Всю дорогу Андрей молчал, а Ярцев, шагая с ним рядом, почему-то все время говорил о своей семье.
Заслышав гул моторов, Кузьма Ярцев, как всегда, забился в свою щель. Самолеты прошли на восток, а он и после этого долго прислушивался, сторожко поглядывая в небо. Проходя мимо, сержант Олейник остановился у щели, строго позвал:
— Ярцев!
— Здесь, товарищ сержант!
— За мной! К командиру роты!
Кузьма Ярцев быстро поднял над глазами козырек каски. Худое лицо его обдало холодной бледностью. Он стоял несколько секунд, не шевелясь, не слыша больше ничего от хрипа, наполнившего грудь, и шума в голове. Сердито кося глаза, Олейник поманил его пальцем, я тогда он, навалясь грудью на край щели, стал хвататься за траву, чтобы выбраться, но в руках не было никаких сил.
— Дай руку! — Олейник нагнулся над Кузьмой. — Тоже, Аника-воин! — Но и он едва вытащил Ярцева из щели — так отяжелело отчего-то все его тело.

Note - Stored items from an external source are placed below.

-- ==== Sys2Proof/Tests/Slice0.lean ====
section
/-! SUPPORT. Tests: the well-formedness smoke test, decoding of words written from the spec's tables, single operations
and single ticks against the vectors of 95_test_vectors.md (named in each comment), and for each obligation with
hypotheses a witness that meets them. -/

set_option Elab.async false

namespace Sys2Proof.Tests

open Sys2Proof Sys2Proof.Machine

/-! ## Helpers -/

/-- The parameters of 95_test_vectors.md sections 2.8 and 2.9: `JOB_SLOTS = 16`, `FRAME_SLOTS = 8`. -/
def vectorParams : Params := ⟨15, 7, 0, .halfToEven⟩

/-- The operation completes with these ports. -/
def gives (i : Instr) (st : Status) (r : Result) : Bool :=
  match exec i State.reset with
  | .next t => decide (t.response = ⟨st, r⟩)
  | _ => false

/-- The result of a codec rule, the tie rule given. -/
def ruleGives (x : Except Status Result) (r : Result) : Bool :=
  match x with
  | .ok v => decide (v = r)
  | .error _ => false

/-- A state with one job, at its index, and `PC` there. -/
def withJob (i : Index) (j : Job) : State := setPc i (writeJobSlot i j State.reset)

/-- The same with slot 2 holding a value and a mark. -/
def withJobAndSlot (j : Job) (raw : Frame) (armed : Bool) : State := writeSlotEntry 2 ⟨raw, armed⟩ (withJob 0 j)

/-- A tick ends in this state, its ports being these. -/
def tickEnds (s : State) (st : Status) (l : List Action) (t : State) : Bool :=
  decide (tickRule vectorParams s = { t with response := ⟨st, .actions l⟩ })

/-! ## Well-formed instructions -/

/-- R74: a dwell of 251 ms is refused, one check for each job kind. -/
theorem test_dwell_251_is_ill_formed :
    (Instr.skip 0 251).wellFormed = false ∧ (Instr.dwell 0 251).wellFormed = false
      ∧ (Instr.single 0 251).wellFormed = false ∧ (Instr.cyclic 0 251).wellFormed = false
      ∧ (Instr.retx1 0 251).wellFormed = false ∧ (Instr.retx2 0 251).wellFormed = false
      ∧ (Instr.jump 0 251).wellFormed = false ∧ (Instr.ret 0 251).wellFormed = false
      ∧ (Instr.callback 0 251).wellFormed = false ∧ (Instr.stop 0 255).wellFormed = false := by decide

/-- R74: 250 ms is the longest legal dwell. -/
theorem test_dwell_250_is_well_formed :
    (Instr.skip 0 250).wellFormed = true ∧ (Instr.stop 0xFFFF 250).wellFormed = true := by decide

/-! ## Decoding: each row of the opcode table, from a word written out from 30_encoding.md R74, R75, R81 and R82 -/

/-- Operand ports, all distinct, so that a port read from the wrong place shows. -/
def somePorts : Ports :=
  { frame := 1, frameIn := 2, lsbPos := 3, size := 4, value := 5, n := 6, bcd := 7, engMin := 8, engMax := 9,
    engValue := 10, ssmIntent := 1, decimals := 11, label := 12, sdi := 2, a := 3, b := 4, index := 13, word := 14,
    first := 15, last := 16, frameIndex := 17, raw := 18, channel := 1, ext := 19, seen := 1, timedOut := 0 }

/-- The bit-field and BCD selectors, `00 ff oooo`. -/
theorem test_decode_bit_field_and_bcd :
    (decode (.request (.codec 0b00000000 somePorts))).toOption = some (.getBits 1 3 4)
      ∧ (decode (.request (.codec 0b00000001 somePorts))).toOption = some (.setBits 1 3 4 5)
      ∧ (decode (.request (.codec 0b00000010 somePorts))).toOption = some (.bin2bcd 6)
      ∧ (decode (.request (.codec 0b00000011 somePorts))).toOption = some (.bcd2bin 7) := by decide

/-- The encoders and decoders in their three formats. -/
theorem test_decode_encoders_and_decoders :
    (decode (.request (.codec 0b00000100 somePorts))).toOption = some (.encBcd 2 3 4 8 9 10 1)
      ∧ (decode (.request (.codec 0b00010100 somePorts))).toOption = some (.encBnr 2 3 4 8 9 10 1)
      ∧ (decode (.request (.codec 0b00100100 somePorts))).toOption = some (.encDisc 2 3 4 8 9 10 1)
      ∧ (decode (.request (.codec 0b00000101 somePorts))).toOption = some (.decBcd 1 3 4 8 9 11)
      ∧ (decode (.request (.codec 0b00010101 somePorts))).toOption = some (.decBnr 1 3 4 8 9 11)
      ∧ (decode (.request (.codec 0b00100101 somePorts))).toOption = some (.decDisc 1 3 4 8 9 11) := by decide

Не оглядываясь, сержант Олейник пошел в глубь леса. Подбористый, ловкий, он шел пружинистым звериным шагом, изредка поправляя на плече автомат. Ярцеву трудно было поспеть за ним: вся грудь наполнялась кашлем, и в ней мало осталось места для сердца. Цепляясь за кусты, он остановился, слабо крикнул:
— Погоди!
Олейник взглянул через плечо:
— Шагай!
— Ты скажи: это правда?
— Шагай! — прикрикнул отделенный.
После этого Ярцев уже не помнил, куда вел его Олейник.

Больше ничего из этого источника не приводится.